Fossil fuel combustion during the 20th century resulted in deposition of 1 to 4 g of lead (Pb) per square meter in forests of the northeastern United States. Despite its widespread dispersal and potential toxicity, the fate of Pb and other heavy metals in watersheds remains unclear. Here we trace the transport and speciation of atmospheric Pb in forest soils using Pb isotopic analyses and X-ray absorption near edge structure (XANES) spectroscopy. We sampled soil profiles from Camels Hump Mountain in Vermont, U.S.A. in the low elevation deciduous forest (600 m) and in the higher elevation coniferous forest (1200 m). The forest floor (i.e., the organic or mor layer overlying the mineral soil) retains atmospherically deposited Pb on timescales of 60 to 150 years, depending on forest zone.
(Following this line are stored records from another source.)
theorem State.retrained_spec (counted : Bool) :
    (s.retrained l counted).getF SADDLE_STATUS_RETRAINS 0 l =
      (if counted = true then min (2 ^ 32 - 1) (s.getF SADDLE_STATUS_RETRAINS 0 l + 1) else s.getF SADDLE_STATUS_RETRAINS 0 l) ∧
    (∀ f : Fld, f.reg = SADDLE_STATUS → f.fits = true → SADDLE_STATUS_RETRAINS.apart f = true →
      (s.retrained l counted).getF f 0 l = s.getF f 0 l) ∧
    (s.retrained l counted).getF SADDLE_LEDGER_WIDTH 0 l = s.getF SADDLE_LEDGER_WIDTH 0 l ∧
    (s.retrained l counted).getF PKG_BLK_STATUS_LEDGER_LOWERED 0 0 = s.getF PKG_BLK_STATUS_LEDGER_LOWERED 0 0 := by
  unfold State.retrained
  cases counted with
  | false => exact ⟨rfl, fun _ _ _ _ => rfl, rfl, rfl⟩
  | true =>
    rw [if_pos rfl, if_pos rfl]
    refine ⟨State.getF_satF _ _ _ _ _ rfl, fun f hf h1 h2 => ?_, ?_, ?_⟩ <;> unfold State.satF
    · exact State.getF_setF_apart s SADDLE_STATUS_RETRAINS f 0 l _ hf rfl h1 h2
    · exact State.getF_setF_ne s SADDLE_STATUS_RETRAINS SADDLE_LEDGER_WIDTH 0 l 0 l _ (saddleLedger_ne l)
    · exact State.getF_setF_ne s SADDLE_STATUS_RETRAINS PKG_BLK_STATUS_LEDGER_LOWERED 0 l 0 0 _ (saddleLedgerLowered_ne (.inl rfl) l)

/-- A setting that a training tries has a width and a first group (Table 16.2). -/
theorem State.saddleResult_lt {failed : List Nat} {p : Nat × Nat} (h : s.saddleResult l failed = some p) : p.1 < 4 ∧ p.2 < 16 := by
  have hall : ∀ p ∈ [(0, 0), (1, 0), (1, 1), (2, 0), (2, 1), (2, 2), (2, 3)], p.1 < 4 ∧ p.2 < 16 := by decide
  have hp := List.mem_of_find?_eq_some h
  unfold State.saddleSettings at hp
  refine hall p ?_
  grind

end

section
variable {s : State} {l : Fin 4} {failed : List (Fin 16)}

/-- The state of a link that has trained at a setting, before its senders send again. -/
def State.afterTraining (s : State) (l w q : Nat) : State :=
  let old := s.getF SADDLE_LEDGER_WIDTH 0 l
  let s3 := ((s.trainedAt l w q).ledgerKeeps l (decide (old < w)) w q).retrained l ((s.saddle (2 * l)).trained || decide (old < w))
  (s3.setSaddle (2 * l) { s3.saddle (2 * l) with trained := true }).trainShells [(2, 2 * l), (2, 2 * l + 1)]

theorem State.afterTraining_spec (s : State) (l : Nat) {w q : Nat} (hw : w < 4) (hq : q < 16) :
    (s.afterTraining l w q).getF SADDLE_STATUS_WIDTH 0 l = w ∧ (s.afterTraining l w q).getF SADDLE_STATUS_SEL 0 l = q ∧
    (s.afterTraining l w q).getF SADDLE_STATUS_STATE 0 l = (if w = 3 then 2 else 0) ∧
    (s.afterTraining l w q).getF SADDLE_LEDGER_WIDTH 0 l = (if s.getF SADDLE_LEDGER_WIDTH 0 l < w then w else s.getF SADDLE_LEDGER_WIDTH 0 l) ∧
    (s.getF SADDLE_LEDGER_WIDTH 0 l < w → (s.afterTraining l w q).flag PKG_BLK_STATUS_LEDGER_LOWERED 0 0 = true) ∧
    ((s.afterTraining l w q).saddle (2 * l)).trained = true ∧
    (s.afterTraining l w q).getF SADDLE_STATUS_RETRAINS 0 l = (if (s.saddle (2 * l)).trained = true ∨ s.getF SADDLE_LEDGER_WIDTH 0 l < w then
      min (2 ^ 32 - 1) (s.getF SADDLE_STATUS_RETRAINS 0 l + 1) else s.getF SADDLE_STATUS_RETRAINS 0 l) := by
  obtain ⟨hw1, hq1, hs1, hr1, hl1⟩ := s.trainedAt_spec l hw hq
  unfold State.afterTraining
  generalize s.trainedAt l w q = a at hw1 hq1 hs1 hr1 hl1
  dsimp only
  obtain ⟨hl2, hlow2, hf2⟩ := a.ledgerKeeps_spec l (q := q) (decide (s.getF SADDLE_LEDGER_WIDTH 0 l < w)) hw
  generalize a.ledgerKeeps l (decide (s.getF SADDLE_LEDGER_WIDTH 0 l < w)) w q = b at hl2 hlow2 hf2
  obtain ⟨hr3, hf3, hl3, hlow3⟩ := b.retrained_spec l ((s.saddle (2 * l)).trained || decide (s.getF SADDLE_LEDGER_WIDTH 0 l < w))
  generalize b.retrained l ((s.saddle (2 * l)).trained || decide (s.getF SADDLE_LEDGER_WIDTH 0 l < w)) = c at hr3 hf3 hl3 hlow3
  have hshells := (c.setSaddle (2 * l) { c.saddle (2 * l) with trained := true }).trainShells_moves [(2, 2 * l), (2, 2 * l + 1)]
  have htrained : ((c.setSaddle (2 * l) { c.saddle (2 * l) with trained := true }).saddle (2 * l)).trained = true := by
    rw [State.saddle_setSaddle]
  have hcregs : (c.setSaddle (2 * l) { c.saddle (2 * l) with trained := true }).regs = c.regs := rfl
  generalize c.setSaddle (2 * l) { c.saddle (2 * l) with trained := true } = v at hshells htrained hcregs
  have hregs : (v.trainShells [(2, 2 * l), (2, 2 * l + 1)]).regs = c.regs := Eq.trans (hshells.same .regs (by decide)) hcregs
  have hsaddles : (v.trainShells [(2, 2 * l), (2, 2 * l + 1)]).saddles = v.saddles := hshells.same .saddles (by decide)
  generalize v.trainShells [(2, 2 * l), (2, 2 * l + 1)] = t at hregs hsaddles
  refine ⟨?_, ?_, ?_, ?_, fun hlt => ?_, ?_, ?_⟩
  · rw [State.getF_of_regs hregs, hf3 _ rfl rfl rfl, hf2 _ rfl, hw1]
  · rw [State.getF_of_regs hregs, hf3 _ rfl rfl rfl, hf2 _ rfl, hq1]
  · rw [State.getF_of_regs hregs, hf3 _ rfl rfl rfl, hf2 _ rfl, hs1]
  · rw [State.getF_of_regs hregs, hl3, hl2, hl1]
    simp
  · rw [State.flag, State.getF_of_regs hregs, hlow3]
    exact hlow2 (decide_eq_true hlt)
  · rw [State.saddle_congr hsaddles, htrained]
  · rw [State.getF_of_regs hregs, hr3, hf2 _ rfl, hr1]
    simp

theorem saddleTraining_spec (h : s.getF SADDLE_STATUS_STATE 0 l = 1) :
    let old := s.getF SADDLE_LEDGER_WIDTH 0 l
    let w := match s.saddleResult l (failed.map (·.val)) with | some p => p.1 | none => 3
    let q := match s.saddleResult l (failed.map (·.val)) with | some p => p.2 | none => 0
    CompletesThen (.saddleTrainingDone l failed) s
      (fun u => ((((((u.resendFlits l).noteHealth).repath).gateIsolate).reconnect.tryFatal).releaseAll)) fun u =>
        u.getF SADDLE_STATUS_WIDTH 0 l = w ∧ u.getF SADDLE_STATUS_SEL 0 l = q ∧
        u.getF SADDLE_STATUS_STATE 0 l = (if w = 3 then 2 else 0) ∧
        u.getF SADDLE_LEDGER_WIDTH 0 l = (if old < w then w else old) ∧
        (old < w → u.flag PKG_BLK_STATUS_LEDGER_LOWERED 0 0 = true) ∧ (u.saddle (2 * l)).trained = true ∧
        u.getF SADDLE_STATUS_RETRAINS 0 l = (if (s.saddle (2 * l)).trained = true ∨ old < w then
          min (2 ^ 32 - 1) (s.getF SADDLE_STATUS_RETRAINS 0 l + 1) else s.getF SADDLE_STATUS_RETRAINS 0 l) := by
  intro old w q
  have hwq : w < 4 ∧ q < 16 := by
    show (match s.saddleResult l (failed.map (·.val)) with | some p => p.1 | none => 3) < 4 ∧
      (match s.saddleResult l (failed.map (·.val)) with | some p => p.2 | none => 0) < 16
    cases hr : s.saddleResult l (failed.map (·.val)) with
    | none => decide
    | some p => exact s.saddleResult_lt l hr
  refine ⟨s.afterTraining l w q, ?_, s.afterTraining_spec l hwq.1 hwq.2⟩
  show execSaddleTrainingDone l failed s = _
  unfold execSaddleTrainingDone
  rw [if_neg (not_not_intro h)]
  rfl

end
Lead originating from the combustion of leaded-gasoline has penetrated 20 cm or less in both deciduous and coniferous forest soils, where total soil thickness is on the order of 60 cm. Lead extracted from forest floor samples with rinses of de-ionized water is entirely >5000 molecular weight cut-off (MWCO), and associated with organic carbon, which suggests that the movement of organic colloids or other particulate phases govern Pb transport. XANES spectroscopy reveals that Pb speciation changes with depth and is preferentially retained in more decomposed organic matter. Thus, Pb retention is linked to the cycling of organic carbon in these soils.